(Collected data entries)
-- ==== Sys2Proof/WellFormed.lean ====
section
/-! DEFINITION. Well-formed instructions: those that stand for a word of their own. The types of the fields bound every
register number and immediate; what is left to check is a compare that shares its word with the branch-exchange (R197), the
conditions format 16 has no word for (R129), and that a `NotRecognized` instruction carries a word of its own space
(R111, R116, R123, R131). -/

namespace Sys2Proof

/-- The words of row 7 of R103 that are neither a multiply, a swap nor a transfer (R111, R116 c and d). -/
def inHalfwordGap (w : Word) : Bool :=
  w.extractLsb' 25 3 == 0b000#3 && w.getLsbD 7 && w.getLsbD 4 &&
    (if w.extractLsb' 5 2 = 0b00#2 then
      !(w.extractLsb' 22 3 == 0b000#3) && !(w.extractLsb' 23 2 == 0b01#2) &&
        !(w.extractLsb' 23 2 == 0b10#2 && w.extractLsb' 20 2 == 0b00#2 && w.extractLsb' 8 4 == 0b0000#4)
     else
      (!w.getLsbD 20 && !(w.extractLsb' 5 2 == 0b01#2)) || (!w.getLsbD 22 && !(w.extractLsb' 8 4 == 0b0000#4)))

/-- The words of row 9 of R103 with bits 25 and 4 set (R116 b). -/
def inUndefinedSpace (w : Word) : Bool := w.extractLsb' 25 3 == 0b011#3 && w.getLsbD 4

/-- The words of row 11 of R103 (R116 a). -/
def inCoprocessorSpace (w : Word) : Bool :=
  w.extractLsb' 25 3 == 0b110#3 || (w.extractLsb' 25 3 == 0b111#3 && !w.getLsbD 24)

/-- The halfwords of format 5 that are no instruction (R123). -/
def inHighRegisterGap (h : Half) : Bool :=
  h.extractLsb' 12 4 == 0b0100#4 && !h.getLsbD 11 && h.getLsbD 10 &&
    (if h.extractLsb' 8 2 = 0b11#2 then h.getLsbD 7 || !(h.extractLsb' 0 3 == 0b000#3)
     else !h.getLsbD 7 && !h.getLsbD 6)

/-- Format 16 with condition 14 (R129). -/
def inCond14Gap (h : Half) : Bool := h.extractLsb' 12 4 == 0b1101#4 && h.extractLsb' 8 4 == 0b1110#4

/-- Every other halfword that is no instruction (R131). -/
def inNarrowGap (h : Half) : Bool :=
  (h.extractLsb' 12 4 == 0b1110#4 && h.getLsbD 11) ||
    (h.extractLsb' 12 4 == 0b1011#4 && !(h.extractLsb' 8 4 == 0b0000#4) && !(h.extractLsb' 9 2 == 0b10#2))

/-- Whether an instruction is the reading of a word. -/
def Instr.wellFormed : Instr → Bool
  | .teqRegReg _ s rn rd rs ty _ => !(s == false && rn == 15 && rd == 15 && rs == 15 && ty == .lsl)
  | .tBCond c _ => c != .al && c != .nv
  | .nrHalfwordSpace w => inHalfwordGap w
  | .nrUndefinedSpace w => inUndefinedSpace w
  | .nrCoprocessorSpace w => inCoprocessorSpace w
  | .nrHighRegisterSpace h => inHighRegisterGap h
  | .nrCond14 h => inCond14Gap h
  | .nrNarrow h => inNarrowGap h
  | _ => true

end Sys2Proof
end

— EXERCISE BRIEF —
The full set of records above is to be printed exactly as it appears.

— THE COMPLETED TASK —
-- ==== Sys2Proof/WellFormed.lean ====
section
/-! DEFINITION. Well-formed instructions: those that stand for a word of their own. The types of the fields bound every
register number and immediate; what is left to check is a compare that shares its word with the branch-exchange (R197), the
conditions format 16 has no word for (R129), and that a `NotRecognized` instruction carries a word of its own space
(R111, R116, R123, R131). -/

namespace Sys2Proof

/-- The words of row 7 of R103 that are neither a multiply, a swap nor a transfer (R111, R116 c and d). -/
def inHalfwordGap (w : Word) : Bool :=
  w.extractLsb' 25 3 == 0b000#3 && w.getLsbD 7 && w.getLsbD 4 &&
    (if w.extractLsb' 5 2 = 0b00#2 then
      !(w.extractLsb' 22 3 == 0b000#3) && !(w.extractLsb' 23 2 == 0b01#2) &&
        !(w.extractLsb' 23 2 == 0b10#2 && w.extractLsb' 20 2 == 0b00#2 && w.extractLsb' 8 4 == 0b0000#4)
     else
      (!w.getLsbD 20 && !(w.extractLsb' 5 2 == 0b01#2)) || (!w.getLsbD 22 && !(w.extractLsb' 8 4 == 0b0000#4)))

/-- The words of row 9 of R103 with bits 25 and 4 set (R116 b). -/
def inUndefinedSpace (w : Word) : Bool := w.extractLsb' 25 3 == 0b011#3 && w.getLsbD 4

/-- The words of row 11 of R103 (R116 a). -/
def inCoprocessorSpace (w : Word) : Bool :=
  w.extractLsb' 25 3 == 0b110#3 || (w.extractLsb' 25 3 == 0b111#3 && !w.getLsbD 24)

/-- The halfwords of format 5 that are no instruction (R123). -/
def inHighRegisterGap (h : Half) : Bool :=
  h.extractLsb' 12 4 == 0b0100#4 && !h.getLsbD 11 && h.getLsbD 10 &&
    (if h.extractLsb' 8 2 = 0b11#2 then h.getLsbD 7 || !(h.extractLsb' 0 3 == 0b000#3)
     else !h.getLsbD 7 && !h.getLsbD 6)

/-- Format 16 with condition 14 (R129). -/
def inCond14Gap (h : Half) : Bool := h.extractLsb' 12 4 == 0b1101#4 && h.extractLsb' 8 4 == 0b1110#4

/-- Every other halfword that is no instruction (R131). -/
def inNarrowGap (h : Half) : Bool :=
  (h.extractLsb' 12 4 == 0b1110#4 && h.getLsbD 11) ||
    (h.extractLsb' 12 4 == 0b1011#4 && !(h.extractLsb' 8 4 == 0b0000#4) && !(h.extractLsb' 9 2 == 0b10#2))

/-- Whether an instruction is the reading of a word. -/
def Instr.wellFormed : Instr → Bool
  | .teqRegReg _ s rn rd rs ty _ => !(s == false && rn == 15 && rd == 15 && rs == 15 && ty == .lsl)
  | .tBCond c _ => c != .al && c != .nv
  | .nrHalfwordSpace w => inHalfwordGap w
  | .nrUndefinedSpace w => inUndefinedSpace w
  | .nrCoprocessorSpace w => inCoprocessorSpace w
  | .nrHighRegisterSpace h => inHighRegisterGap h
  | .nrCond14 h => inCond14Gap h
  | .nrNarrow h => inNarrowGap h
  | _ => true

end Sys2Proof
end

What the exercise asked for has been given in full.